The addition of some growth factors improves the viability of preimplantation embryos in vitro. Sphingosine 1-phosphate (S1P) is a growth factor that, when added to culture media, improves oocyte maturation [1,2] and blastocyst formation [2], and decreases rates of apoptosis throughout development [3,4]. However, it is not known whether endogenous S1P signalling is also present in the embryo through activity of sphingosine kinase (SphK), an enzyme that catalyses the production of S1P from its precursor sphingosine.

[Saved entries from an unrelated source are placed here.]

/-- The state of a command after its first `j` block steps, none of them refused. -/
def progress (i : Instr) (f : BlockFn) (s : State) (j : Nat) : State :=
  let r := loop f s.key ⟨s.chain, [], s.lastBlk⟩ (bs i.cipher) (inStream i s) j
  { s with
    chain := r.chain
    mem := Memory.writeBytes s.mem s.dstAddr.toNat r.out
    lastBlk := r.last
    blkI := j
    blkIdx := BitVec.ofNat 32 j
    seq := if j = s.nblk then .finish else .run }

theorem writeBytes_append (m : Memory) (a : Nat) (l k : List Byte) :
    Memory.writeBytes m a (l ++ k) = Memory.writeBytes (Memory.writeBytes m a l) (a + l.length) k := by
  induction l generalizing m a with
  | nil => rfl
  | cons b l ih =>
    simp only [List.cons_append, Memory.writeBytes, ih, List.length_cons]
    congr 1
    omega

/-- What a command that was accepted and is about to take its first block step has. -/
structure Fresh (i : Instr) (s : State) : Prop where
  opc : s.opc = i
  seq : s.seq = if 0 < s.nblk then .run else .finish
  blkI : s.blkI = 0
  blkIdx : s.blkIdx = 0
  nblk : s.nblk = (derive i s.len.toNat).nblk
  alignedLen : (derive i s.len.toNat).aligned = true → s.len.toNat % bs i.cipher = 0
  closed : s.dstOpen = false
  apart : BuffersApart s (s.nblk * bs i.cipher)
  serves : MemoryServes s (s.nblk * bs i.cipher)
  srcInside : s.srcAddr.toNat + s.len.toNat ≤ addrSpace
  dstInside : s.dstAddr.toNat + s.nblk * bs i.cipher ≤ addrSpace

/-- One block step of an undisturbed command: from `progress j` to `progress (j + 1)`. -/
theorem exec_progress {i : Instr} {f : BlockFn} (hf : blockFn i = some f) {s : State} (h : Fresh i s) {j : Nat}
    (hj : j < s.nblk) : exec i (progress i f s j) = .next (progress i f s (j + 1)) := by
  have hb := bs_pos i.cipher
  have hlen := streamIn_length hf s s.mem h.alignedLen
  rw [← inStream_eq, ← h.nblk] at hlen
  have hj1 : (j + 1) * bs i.cipher ≤ s.nblk * bs i.cipher := Nat.mul_le_mul_right _ hj
  have hj0 : j * bs i.cipher + bs i.cipher = (j + 1) * bs i.cipher := by ring
  have hseq : (progress i f s j).seq = .run := by simp [progress, Nat.ne_of_lt hj]
  rw [exec_run hf hseq]
  set p := progress i f s j with hp
  have hn : p.blkI < (derive i p.len.toNat).nblk := by
    change j < (derive i s.len.toNat).nblk
    rw [← h.nblk]; exact hj
  obtain ⟨hin1, hin2⟩ := inSpan_bounds hf (s := p) h.alignedLen hn
  have hout : (loop f s.key ⟨s.chain, [], s.lastBlk⟩ (bs i.cipher) (inStream i s) j).out.length = j * bs i.cipher := by
    rw [loop_out_length hf _ _ (by omega)]; simp
  have hread : fillTo i p (engineBytes p (inSpan i p).1 (inSpan i p).2) = block (bs i.cipher) (inStream i s) j := by
    have hbytes : engineBytes p (inSpan i p).1 (inSpan i p).2 =
        Memory.readBytes s.mem (inSpan i p).1 (inSpan i p).2 := by
      have hcl : p.dstOpen = false := h.closed
      simp only [engineBytes, hcl, Bool.false_eq_true, if_false]
      apply readBytes_congr
      intro x hx1 hx2
      apply read_writeBytes_out
      rw [hout]
      change s.srcAddr.toNat + j * bs i.cipher = _ at hin1
      change _ ≤ s.srcAddr.toNat + s.len.toNat at hin2
      rcases h.apart with ha | ha | ha | ha | ha
      · right; rw [← ha]; omega
      · omega
      · omega
      · left; omega
      · right; omega
    rw [hbytes]
    exact fillTo_readBytes hf s.mem hn
  have hy : (blockOut i f p) = f s.key (loop f s.key ⟨s.chain, [], s.lastBlk⟩ (bs i.cipher) (inStream i s) j).chain
      (block (bs i.cipher) (inStream i s) j) := by
    rw [blockOut, hread]; rfl
  have hylen : (blockOut i f p).1.length = bs i.cipher := by
    rw [hy]; exact blockFn_length hf _ _ (block_length (by omega))
  have hr : accessStop p.params .read (inSpan i p).1 (inSpan i p).2 = none := by
    rw [accessStop_eq_none]
    change s.srcAddr.toNat + j * bs i.cipher = _ at hin1
    change _ ≤ s.srcAddr.toNat + s.len.toNat at hin2
    refine ⟨le_trans hin2 h.srcInside, fun k hk => ?_⟩
    exact h.serves.1 _ (by omega) (by omega)
  have hw : accessStop p.params .write (p.dstAddr.toNat + p.blkI * bs i.cipher) (blockOut i f p).1.length = none := by
    rw [accessStop_eq_none, hylen]
    change s.dstAddr.toNat + j * bs i.cipher + bs i.cipher ≤ addrSpace ∧
      ∀ k, k < bs i.cipher → memOK s.params (s.dstAddr.toNat + j * bs i.cipher + k) .write = true
    have := h.dstInside
    refine ⟨by omega, fun k hk => h.serves.2 _ (by omega) (by omega)⟩
  rw [blockStep_served hr hw, afterBlock, afterRead_closed _ (s := p) h.closed]
  simp only [Host.Outcome.next.injEq]
  simp only [hy]
  rw [hp]
  simp only [progress, noteBlock, withMem, withChain, loop_succ, loopTurn, writeBytes_append, hout]
  rfl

The current study aimed to determine the expression and function of the two SphK isoenzymes, SphK1 and SphK2, in preimplantation embryos. SphK1 was expressed in the cytoplasm and nucleus at all stages of development, and staining for the phosphorylated or activated form of SphK1 was strongly cytoplasmic. Inhibition of SphK1 by PF543 reduced the percentage of embryos that cavitated and formed blastocysts. SphK2 was also expressed in the cytoplasm and nucleus at all stages of development, though staining at the 8-cell stage was weak. Phosphorylated SphK2 stained strongly in the membrane and nucleus at all stages, and inhibition of SphK2 by ABC294640 reduced embryo development at all stages.

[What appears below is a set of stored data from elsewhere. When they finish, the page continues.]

-- ==== Sys2Proof/Tests/Slice0.lean ====
section
/-!
SUPPORT. Tests: words of 30_encoding.md rule R74 decoded, single steps with the values of 95_test_vectors.md, and for
every statement with hypotheses a witness that meets them.
-/
namespace Sys2Proof.Tests

open Sys2Proof.Machine

/-! ### Helpers -/

/-- The bytes of `l` at `a`, as canonical memory when none is 0. -/
def bytesAt (a : Nat) (l : List Byte) : Memory := l.mapIdx fun j b => (a + j, b)

/-- "HELLO" and the padding of PAD for C64 (95_test_vectors.md T2). -/
def hello : List Byte := [0x48, 0x45, 0x4C, 0x4C, 0x4F]

def helloPadded : List Byte := hello ++ [3, 3, 3]

/-- An idle block with its buffers set. -/
def ready (src dst len : Word) (m : Memory) : State := { State.reset with srcAddr := src, dstAddr := dst, len := len, mem := m }

/-- HELLO at 0x400, the output at 0x500. -/
def readyHello : State := ready 0x400 0x500 5 (bytesAt 0x400 hello)

/-- The padded HELLO at 0x400. -/
def readyPadded : State := ready 0x400 0x500 8 (bytesAt 0x400 helloPadded)

/-- The next state of a result. -/
def after : Result → State
  | .next t => t
  | .fault _ => State.reset
  | .refused _ => State.reset

/-- A result that is a next state. -/
def isNext : Result → Bool
  | .next _ => true
  | .fault _ => false
  | .refused _ => false

theorem next_after {r : Result} (h : isNext r = true) : r = .next (after r) := by
  cases r <;> first | rfl | cases h

/-- STATUS after a transition of a command. -/
def statusAfter (i : Instr) (s : State) : Word := statusWord (after (exec i s))

/-- A command after its acceptance, and after its first block step. -/
def accepted (i : Instr) (s : State) : State := after (exec i s)

/-- TOYROT (95_test_vectors.md): the rotation with addition of the key, and its inverse. -/
def toyE (k x : List Byte) : List Byte := (x.rotate 1).zipWith (· + ·) k

def toyD (k y : List Byte) : List Byte := (y.zipWith (· - ·) k).rotate (y.length - 1)

/-- KEY with K8 in KEY0 and KEY1. -/
def k8 : Reg128 := ⟨0x34323430, 0x30323133, 0, 0⟩

/-- IV8, 00 to 07. -/
def iv8 : Reg128 := ⟨0x03020100, 0x07060504, 0, 0⟩

/-! ### Well-formed commands: an ill-formed one for each check (30_encoding.md rule R73) -/

theorem test_wf_default : Instr.wellFormed Params.default (.cbcDec .c64 true) = true := by decide

theorem test_ill_no_c128 : Instr.wellFormed { Params.default with units := .c64Only } (.ecbEnc .c128 true) = false := by
  decide

theorem test_ill_no_c64 : Instr.wellFormed { Params.default with units := .c128Only } (.pad .c64) = false := by decide

theorem test_ill_no_rng : Instr.wellFormed { Params.default with hasRng := false } (.genIv .c128) = false := by decide

/-- T6: an absent cipher is IllegalCommand at acceptance. -/
theorem test_ill_status :
    statusAfter (.ecbEnc .c64 false) { readyHello with params := { Params.default with units := .c128Only } } = 0x46 := by
  decide

/-! ### Decoding, bit by bit: RSVD (26 bits), PADF, CSEL, OP (4 bits) (rule R68) -/

theorem test_decode_nop : decode (0#26 ++ 0#1 ++ 0#1 ++ 0b0000#4) = .ok .nop := by decide

theorem test_decode_pad : decode (0#26 ++ 0#1 ++ 1#1 ++ 0b0001#4) = .ok (.pad .c64) := by decide

theorem test_decode_unpad : decode (0#26 ++ 0#1 ++ 0#1 ++ 0b0010#4) = .ok (.unpad .c128) := by decide

theorem test_decode_ecbEnc : decode (0#26 ++ 1#1 ++ 0#1 ++ 0b0011#4) = .ok (.ecbEnc .c128 true) := by decide

theorem test_decode_ecbDec : decode (0#26 ++ 0#1 ++ 1#1 ++ 0b0100#4) = .ok (.ecbDec .c64 false) := by decide

theorem test_decode_cbcEnc : decode (0#26 ++ 1#1 ++ 1#1 ++ 0b0101#4) = .ok (.cbcEnc .c64 true) := by decide

theorem test_decode_cbcDec : decode (0#26 ++ 0#1 ++ 0#1 ++ 0b0110#4) = .ok (.cbcDec .c128 false) := by decide

theorem test_decode_genIv : decode (0#26 ++ 0#1 ++ 1#1 ++ 0b0111#4) = .ok (.genIv .c64) := by decide

/-- T6: the words that are refused, each by the name of its reason. -/
theorem test_decode_refused :
    decode 0x00000008 = .error .reservedOp ∧ decode 0x0000000F = .error .reservedOp ∧
      decode 0x00000040 = .error .reservedBits ∧ decode 0x80000003 = .error .reservedBits ∧
      decode 0x00000010 = .error .cselNotAllowed ∧ decode 0x00000020 = .error .padfNotAllowed ∧
      decode 0x00000021 = .error .padfNotAllowed ∧ decode 0x00000022 = .error .padfNotAllowed ∧
      decode 0x00000027 = .error .padfNotAllowed := by decide

theorem test_decodeTableWord : decodeTableWord 32 0x35 = some (.cbcEnc .c64 true) ∧ decodeTableWord 32 8 = none := by
  decide

/-- The assembler's spelling (rules R74, R78). -/
theorem test_assemble : assemble "cbc.dec c64, unpad" = some 0x36 ∧ assemble "geniv c128" = some 0x07 := by decide

/-- The reset state fetches what withFetchWord places: one step accepts the command (T8, STATUS = 1). -/
theorem test_withFetchWord : statusWord (after (step (State.reset.withFetchWord 32 0))) = 0x00000001 := by decide

/-! ### NOP (T8) -/

theorem test_nop_accept :
    statusAfter .nop { State.reset with done := true, err := true, errcode := .invalidPadding } = 0x00000001 := by decide

theorem test_nop_finish : statusAfter .nop (accepted .nop State.reset) = 0x00000002 := by decide

/-! ### PAD (T2) -/

theorem test_pad_block :
    dstBytes (accepted (.pad .c64) (accepted (.pad .c64) readyHello)) 8 = [0x48, 0x45, 0x4C, 0x4C, 0x4F, 3, 3, 3] ∧
      (accepted (.pad .c64) (accepted (.pad .c64) readyHello)).blkIdx = 1 := by decide

theorem test_pad_lengths :
    (accepted (.pad .c64) (ready 0 0 16 [])).outlen = 24 ∧ (accepted (.pad .c128) (ready 0 0 17 [])).outlen = 32 ∧
      (accepted (.pad .c64) (ready 0 0 0 [])).nblk = 1 ∧ (accepted (.pad .c128) (ready 0 0 16 [])).nblk = 2 := by decide

/-! ### UNPAD (T3) -/

theorem test_unpad_valid :
    let t := after (exec (.unpad .c64) (accepted (.unpad .c64) readyPadded))
    statusWord t = 0x00000002 ∧ t.outLen = 5 ∧ t.blkIdx = 0 := by decide

theorem test_unpad_invalid :
    statusAfter (.unpad .c64) (accepted (.unpad .c64) (ready 0x400 0 8 (bytesAt 0x400 (hello ++ [3, 2, 3])))) = 0x16 ∧
      statusAfter (.unpad .c64) (accepted (.unpad .c64) (ready 0x400 0 0 [])) = 0x16 ∧
      statusAfter (.unpad .c64) (ready 0x400 0 7 []) = 0x26 := by decide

Together, these results suggest that endogenous production of S1P by SphK is necessary for embryo development in vitro. Differences in localisation of the phosphorylated SphKs and timing of mortality upon inhibition point to SphK1 and SphK2 activating different signalling pathways to promote development, though these pathways remain to be elucidated. Identifying them would provide better insight into the molecular mechanisms underpinning preimplantation embryo development, and this knowledge could be used to improve in vitro embryo culture for clinical, research, and agricultural purposes.